A ruptured artery rapidly pumps blood into the skull and the brain is compressed by the growing blood clot. The patient becomes unconscious within hours after the injury and dies within about 24 hours if it is not treated. This could be the result of the fall down the stairs. In this scenario, however, there would be no history of headaches (though the headaches may have been coincidental) and the blood clot would not be in the ventricle. Since John was not in Hamburg immediately preceding Stu's death, he could not have caused an epidural bleed.
2. A SUBDURAL BLEED.
A ruptured vein oozes blood into the skull. The patient deteriorates slowly over a period of about two weeks, (occasionally several weeks) with unsteady gait progressing to confusion, then lethargy and coma. Several things rule out a subdural bleed as the cause of Stu's death.
a. A subdural is easily identifiable on autopsy and the blood clot is found on the surface of the brain, not in the ventricle.
b. There is no evidence that Stu experienced progressive deterioration. Death from a subdural would have resulted in Stu being confused and unable to walk several days before his death, then difficult to wake up, and finally comatose for several hours to a day or more before his death. It is inconceivable that Astrid watched him slowly deteriorate into a coma before deciding to take him to the hospital which is what she would have had to do in order for him to die enroute.
c. All reports are of episodes of headache. Any headache caused by a subdural would be nearly continuous and they are not generally reported as severe. If John had kicked Stu in the head it would have had to have been almost four months before his death (at Christmas time). This is again outside of the necessary time frame for John to be implicated in Stu's death if it were due to a subdural bleed.
3. AN INTRACRANIAL BLEED.
A severe blow to the head can cause bleeding deep into the brain, fequently with rupture into the ventricles. Death can be rapid, but the patient may last up to about 3 days and during that three days the patient is near comatose or comatose. This fits the situation only if the fall down the stairs occurred just before he died. Neither Astrid nor her mother reported that. Again, John was not present in the necessary time frame to have caused the injury.
ANEURYSMS are weak spots in arteries. They are present from birth and gradually enlarge. They most frequently rupture in patients over 30. Although there may be some warning headaches, most often there is simply a single, explosive headache. Half of aneurysm patients die immediately. The location of most aneurysms makes bleeding into the ventricle very possible. An aneurysm is certainly a strong possibility in Stu's case.

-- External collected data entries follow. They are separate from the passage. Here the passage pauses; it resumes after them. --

-- ==== Sys2Proof/Proofs/State.lean ====
section
/-! PROOFS. The state of the CORE (spec 10_state): its values after RESET (R31), the invariant of reachable states
(R32), what each instruction writes (R33), canonical memories, and calls that nest (R25). -/

namespace Sys2Proof.Machine

/-! ## What a shared operation did, when it did not raise -/

section
variable {s t u : State} {w : Word} {base n : Nat} {bytes : List Byte} {o : EventOutcome} {j : Bool}

theorem sameCore_of_finish (h : finish o j s u = .next t) : SameCore u t := by
  obtain ⟨v, hv, e, -⟩ := finish_spec o j s u
  obtain rfl : v = t := Host.Outcome.next.inj (hv.symm.trans h)
  exact e

/-- A fetch that does not raise has both its bytes below 4096 (R100). -/
theorem pc_of_fetchWord_ok (h : s.fetchWord = .ok w) : s.pc.toNat ≤ 4094 := by
  by_contra hpc
  rcases (by omega : s.pc.toNat = 4095 ∨ 4095 < s.pc.toNat) with htop | hbeyond
  · simp [fetchWord_top s htop] at h
  · simp [fetchWord_beyond s hbeyond] at h

theorem push_eq_ok (h : s.push w = .ok t) : ∃ hsp : s.sp.val < 16,
    t = { s with stack := s.stack.set s.sp.val w hsp, sp := ⟨s.sp.val + 1, Nat.succ_lt_succ hsp⟩ } := by
  by_cases hsp : s.sp.val < 16
  · rw [push_ok s w hsp] at h
    exact ⟨hsp, (Except.ok.inj h).symm⟩
  · simp [push_error s w (by omega)] at h

theorem pop_eq_ok {a : Word × State} (h : s.pop = .ok a) :
    ∃ k : Fin 16, a = (s.stack.get k, { s with sp := ⟨k.val, Nat.lt_succ_of_lt k.isLt⟩ }) := by
  by_cases hsp : s.sp.val = 0
  · simp [pop_error s hsp] at h
  · have hk : s.sp.val = (⟨s.sp.val - 1, by omega⟩ : Fin 16).val + 1 := by simp only; omega
    rw [pop_ok s _ hk] at h
    exact ⟨_, (Except.ok.inj h).symm⟩

theorem storeSpan_eq_ok (h : s.storeSpan base bytes = .ok t) :
    (bytes.length = 0 ∨ base + bytes.length ≤ 4096) ∧ t = { s with mem := s.mem.setMany base bytes } := by
  by_cases hfit : bytes.length = 0 ∨ base + bytes.length ≤ 4096
  · rw [storeSpan_ok s base bytes hfit] at h
    exact ⟨hfit, (Except.ok.inj h).symm⟩
  · simp [storeSpan_error s base bytes (by omega) (by omega)] at h

theorem length_of_loadSpan_ok (h : s.loadSpan base n = .ok bytes) : bytes.length = n := by
  rcases loadSpan_cases s base n with hok | herr
  · rw [← Except.ok.inj (hok.symm.trans h), Memory.getMany_length]
  · simp [herr] at h

theorem loadEvent_eq_next (h : s.loadEvent bytes base = .next t) :
    base + bytes.length ≤ 4096 ∧ t = { s with mem := s.mem.setMany base bytes, report := Report.okay } := by
  by_cases hfit : 4096 < base + bytes.length
  · simp [State.loadEvent, hfit, raise] at h
  · rw [State.loadEvent, if_neg hfit] at h
    exact ⟨Nat.not_lt.1 hfit, (Host.Outcome.next.inj h).symm⟩

/-- What an event that completes can be: a RESET, a LOAD, a TICK or a STEP (R7). -/
theorem step_cases (h : step s = .next t) : ∃ u, t = u.afterEvent ∧
    (u = s.resetEvent ∨
      (∃ bytes base, s.loadEvent bytes base = .next u) ∨ u = s.tick ∨ instructionStep s = .next u) := by
  obtain ⟨u, hu, rfl⟩ := (leave_eq_next _ _).1 h
  refine ⟨u, rfl, ?_⟩
  rcases hp : s.pending with _ | ⟨_ | ⟨bytes, base⟩ | inputs | _, rest⟩ <;> simp only [hp] at hu
  case nil => exact .inr (.inr (.inr hu))
  case cons.reset => exact .inl (Host.Outcome.next.inj hu).symm
  case cons.load => exact .inr (.inl ⟨bytes, base, hu⟩)
  case cons.step => exact .inr (.inr (.inr hu))
  case cons.tick => exact .inr (.inr (.inl (Host.Outcome.next.inj hu).symm))

/-- What a STEP that completes did: it fetched at `PC`, and from pc2 it executed the word's instruction or skipped an
unknown word (R100, R106). -/
theorem instructionStep_cases (h : instructionStep s = .next t) : s.pc.toNat ≤ 4094 ∧
    ((∃ i, exec i s.advance = .next t) ∨ ∃ w, execUnknown w s.advance = .next t) := by
  obtain ⟨w, hw, h⟩ := (attempt_next _ _ _).1 h
  refine ⟨pc_of_fetchWord_ok hw, ?_⟩
  cases hd : decodeWord w with
  | ok i => exact .inl ⟨i, by simpa only [hd] using h⟩
  | error r => exact .inr ⟨w, by simpa only [hd] using h⟩

end

/-! ## The invariant of reachable states (R32) -/

section
variable {s t u : State} {o : EventOutcome} {j : Bool}

/-- The invariant speaks of memory, `I`, the stack entries and `PC` alone. -/
theorem StateInv.of_fields (h : StateInv s) (hm : t.mem = s.mem) (hi : t.i = s.i) (hk : t.stack = s.stack)
    (hp : t.pc = s.pc) : StateInv t := by
  simpa only [StateInv, hm, hi, hk, hp] using h

theorem StateInv.of_finish (hf : finish o j s u = .next t) (h : StateInv u) : StateInv t := by
  obtain ⟨-, hp, hi, hk, -, -, -, -, hm, -⟩ := sameCore_of_finish hf
  exact h.of_fields hm hi hk hp

theorem StateInv.afterEvent (h : StateInv s) : StateInv s.afterEvent :=
  h.of_fields s.afterEvent_mem s.afterEvent_i s.afterEvent_stack s.afterEvent_pc

theorem StateInv.setReg (h : StateInv s) (k : RegNo) (b : Byte) : StateInv (s.setReg k b) :=
  h.of_fields rfl rfl rfl rfl

theorem StateInv.writeWithFlag (h : StateInv s) (x : RegNo) (b : Byte) (f : Bool) :
    StateInv (s.writeWithFlag x b f) := h.of_fields rfl rfl rfl rfl
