-- ==== Sys2Proof/Proofs/IndexMemory.lean ====
section
/-! PROOFS. The index register and the data stores and loads (spec 43_index_memory R141 to R145): what an instruction
leaves that writes `I`, a block of memory or a block of registers. -/

namespace Sys2Proof.Machine

/-! ## Writing `I` (R141, R142) -/

/-- An instruction that sets `I` completes with `Ok` and changes nothing else. -/
theorem exec_setsI {i : Instr} {s : State} {a : Word} (h : exec i s = done s (s.setI a)) :
    ∃ t, exec i s = .next t ∧ t.i = a ∧ t.pc = s.pc ∧ t.report.outcome = .ok ∧ Frame [.index] s t := by
  obtain ⟨t, ht, ⟨-, hpc, hi, -⟩, ⟨hok, -⟩, hframe⟩ := finish_completes .ok false (frame_setI s a)
  exact ⟨t, h.trans ht, hi, hpc, hok, hframe⟩

/-- The largest glyph address, `0x050 + 5 * 255`, fits in 16 bits. -/
theorem toNat_glyphAddr (b : Byte) : (glyphAddr b).toNat = 0x050 + 5 * b.toNat :=
  (BitVec.toNat_ofNat _ _).trans (Nat.mod_eq_of_lt (by omega))

/-- Settles O49: one write of `I`. -/
theorem glyphAddress : Obligations.GlyphAddress := by
  intro x s
  obtain ⟨t, ht, hi, hrest⟩ := exec_setsI (i := .ldF x) (s := s) rfl
  exact ⟨t, ht, hi ▸ toNat_glyphAddr _, hrest⟩

theorem toNat_ofNat_mod_4096 (n : Nat) : (BitVec.ofNat 16 (n % 4096)).toNat = n % 4096 :=
  (BitVec.toNat_ofNat _ _).trans (Nat.mod_eq_of_lt (by omega))

theorem flagByte_indexOverflow (a : Word) (b : Byte) :
    flagByte (indexOverflow a b) = if 0x0FFF < a.toNat + b.toNat then 0x01 else 0x00 := by
  simp only [flagByte, indexOverflow, decide_eq_true_eq]

theorem exec_addI_of_setsVF {x : RegNo} {s : State} (h : s.params.fx1eSetsVF = true) :
    exec (.addI x) s = done s ((s.setI (BitVec.ofNat 16 ((s.i.toNat + (s.reg x).toNat) % 4096))).setReg vf
      (flagByte (indexOverflow s.i (s.reg x)))) := by
  simp only [exec, execAddI, h, if_true]

theorem exec_addI_of_not_setsVF {x : RegNo} {s : State} (h : s.params.fx1eSetsVF = false) :
    exec (.addI x) s = done s (s.setI (BitVec.ofNat 16 ((s.i.toNat + (s.reg x).toNat) % 4096))) := by
  simp only [exec, execAddI, h, Bool.false_eq_true, if_false]

/-- Settles O48: the parameter decides whether the write of `I` is followed by a write of the flag. -/
theorem addIndexWrapsAt4096 : Obligations.AddIndexWrapsAt4096 := by
  intro x s
  cases hp : s.params.fx1eSetsVF with
  | true =>
    obtain ⟨t, ht, hcore, ⟨hok, -⟩, hframe⟩ :=
      finish_completes .ok false ((frame_setI s _).trans (frame_setReg (s.setI _) vf _))
    obtain ⟨-, hpc, hi, -⟩ := id hcore
    refine ⟨t, (exec_addI_of_setsVF hp).trans ht, hi ▸ toNat_ofNat_mod_4096 _, ?_, hpc, hok, hframe⟩
    rw [if_pos rfl, ← flagByte_indexOverflow]
    exact (hcore.reg vf).trans (State.reg_setReg_same _ _ _)
  | false =>
    obtain ⟨t, ht, hi, hpc, hok, hframe⟩ := exec_setsI (exec_addI_of_not_setsVF (x := x) hp)
    obtain ⟨hreg, -⟩ := id hframe
    refine ⟨t, ht, hi ▸ toNat_ofNat_mod_4096 _, ?_, hpc, hok, hframe.trans (frame_self t [.reg vf])⟩
    rw [if_neg Bool.false_ne_true]
    exact hreg vf (by simp)

/-! ## Storing a block at `I` (R143, R144) -/

section
variable {i : Instr} {s : State} {bytes : List Byte}

/-- An instruction that stores a block that fits completes with `Ok`: the block stands at `I`, and nothing else
changes. -/
theorem exec_stores (h : exec i s = attempt (s.storeSpan s.base bytes) fun t => done s t)
    (hfit : s.base + bytes.length ≤ 4096) :
    ∃ t, exec i s = .next t ∧ (∀ (k : Nat) (hk : k < bytes.length), t.memRead (s.base + k) = .ok bytes[k]) ∧
      SameOutside s.base bytes.length s t ∧ t.pc = s.pc ∧ t.report.outcome = .ok ∧ Frame [.memory] s t := by
  obtain ⟨t, ht, hcore, ⟨hok, -⟩, hframe⟩ := finish_completes .ok false (frame_mem s (s.mem.setMany s.base bytes))
  obtain ⟨-, hpc, -⟩ := id hcore
  refine ⟨t, ?_, fun k hk => ?_, ?_, hpc, hok, hframe⟩
  · rw [h, storeSpan_ok s _ _ (.inr hfit)]
    exact ht
  · exact (hcore.memRead _).trans (memRead_setMany s _ _ k hk hfit)
  · exact sameOutside_store rfl (storeSpan_ok s _ _ (.inr hfit)) ht

theorem exec_stores_fault (h : exec i s = attempt (s.storeSpan s.base bytes) fun t => done s t)
    (hn : bytes.length ≠ 0) (hover : 4096 < s.base + bytes.length) :
    exec i s = .fault (.outOfBounds (max s.base 4096)) := by
  rw [h, storeSpan_error s _ _ hn hover, attempt_error]

end

/-- Settles O50: `Fx33` stores a block of three digits. -/
theorem decimalDigitsAreStored : Obligations.DecimalDigitsAreStored := by
  intro x s
  have hexec : exec (.ldB x) s = attempt (s.storeSpan s.base (decimalDigits (s.reg x))) fun t => done s t := rfl
  have hlen : (decimalDigits (s.reg x)).length = 3 := rfl
  refine ⟨fun hfit => ?_, exec_stores_fault hexec (by omega)⟩
  obtain ⟨t, ht, hread, hrest⟩ := exec_stores hexec hfit
  exact ⟨t, ht, hread 0 (by omega), hread 1 (by omega), hread 2 (by omega), hrest⟩

/-- Settles O51: `Fx55` stores the block of the first `x + 1` registers. -/
theorem registersAreStored : Obligations.RegistersAreStored := by
  intro x s
  have hexec : exec (.storeRegs x) s = attempt (s.storeSpan s.base (s.firstRegs (x.val + 1))) fun t => done s t := rfl
  have hlen : (s.firstRegs (x.val + 1)).length = x.val + 1 := firstRegs_length s _ (by omega)
  refine ⟨fun hfit => ?_, fun hover => exec_stores_fault hexec (by omega) (by omega)⟩
  obtain ⟨t, ht, -, houtside, hrest⟩ := exec_stores hexec (by omega)
  exact ⟨t, ht, fun k hk => (memRead_of_exec_storeRegs ht hk).2, hlen ▸ houtside, hrest⟩

/-! ## Loading a block of registers from `I` (R145) -/

/-- A register among the first `n` gets its byte of the block. -/
theorem writeRegs_getMany (v : Vector Byte 16) (m : Memory) (base n : Nat) (k : RegNo) (hk : k.val < n) :
    (writeRegs v 0 (m.getMany base n)).get k = m.get (base + k.val) := by
  rw [Vector.get_eq_getElem, writeRegs_getElem,
    dif_pos ⟨Nat.zero_le _, by rwa [Memory.getMany_length, Nat.sub_zero]⟩, Memory.getMany_getElem, Nat.sub_zero]

theorem exec_loadRegs_eq {x : RegNo} {s : State} (hfit : s.base + x.val ≤ 4095) :
    exec (.loadRegs x) s = done s { s with v := writeRegs s.v 0 (s.mem.getMany s.base (x.val + 1)) } := by
  simp only [exec, execLoadRegs, loadSpan_ok s s.base (x.val + 1) (.inr (by omega)), attempt_ok]

theorem exec_loadRegs_fault {x : RegNo} {s : State} (hover : 4095 < s.base + x.val) :
    exec (.loadRegs x) s = .fault (.outOfBounds (max s.base 4096)) := by
  simp only [exec, execLoadRegs, loadSpan_error s s.base (x.val + 1) (by omega) (by omega), attempt_error]

/-- Settles O52: the registers `V0..Vx` are written with the bytes read, one each. -/
theorem registersAreLoaded : Obligations.RegistersAreLoaded := by
  refine fun x s => ⟨fun hfit => ?_, exec_loadRegs_fault⟩
  obtain ⟨t, ht, hcore, ⟨hok, -⟩, hframe⟩ := exec_completes (exec_loadRegs_eq hfit)
  obtain ⟨-, hpc, -⟩ := id hcore
  refine ⟨t, ht, fun k hk => ?_, hpc, hok, hframe⟩
  have hkx : k.val ≤ x.val := hk
  rw [hcore.reg k, memRead_ok s _ (by omega)]
  exact congrArg Except.ok (writeRegs_getMany s.v s.mem s.base (x.val + 1) k (by omega)).symm

/-- Settles O53: `Fx55` keeps `I`, so `Fx65` reads back the block that `Fx55` stored. -/
theorem loadAfterStoreRestoresRegisters : Obligations.LoadAfterStoreRestoresRegisters := by
  intro x s t v p hstore
  obtain ⟨-, hi, -⟩ := frame_exec hstore
  have hbase : State.base { t with v := v, pc := p } = s.base := congrArg BitVec.toNat (hi (by simp [writes]))
  obtain ⟨hfit, -⟩ := memRead_of_exec_storeRegs hstore le_rfl
  obtain ⟨u, hu, hread, -⟩ := (registersAreLoaded x { t with v := v, pc := p }).1 (hbase ▸ hfit)
  refine ⟨u, hu, fun k hk => ?_⟩
  have hloaded : t.memRead (s.base + k.val) = .ok (u.reg k) := hbase ▸ hread k hk
  obtain ⟨-, hstored⟩ := memRead_of_exec_storeRegs hstore hk
  exact Except.ok.inj (hloaded.symm.trans hstored)

end Sys2Proof.Machine
end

An AVM, also present from birth, is a malformation in the connection between an artery and a vein. The veins in the area have arterial blood pumped into them. Because veins are not made to handle the high pressure of arterial blood, they become enlarged and eventually bleed. They frequently have repeated small bleeds causing severe episodic headaches before a large bleed occurs and seizures ("fits") are common. The large bleed can be fatal. AVM ruptures are most common in teens and young adults. Bleeding into just one ventricle is less likely with an AVM than with an aneurysm, but the history of headaches, age, and rapid death make AVM a very strong possibility.
In summary, the two causes of death that best fit the scenario are Aneurysm and AVM, both congenital and unrelated to any blow to the head. None of the causes of death from a blow to the head fit the time frames or history we have on Stu. More importantly to this discussion, John was not with Stu in the four months prior to his death. No head trauma causes cerebral bleeding and death that long after injury. Therefore, John could not have been responsible for Stu's death.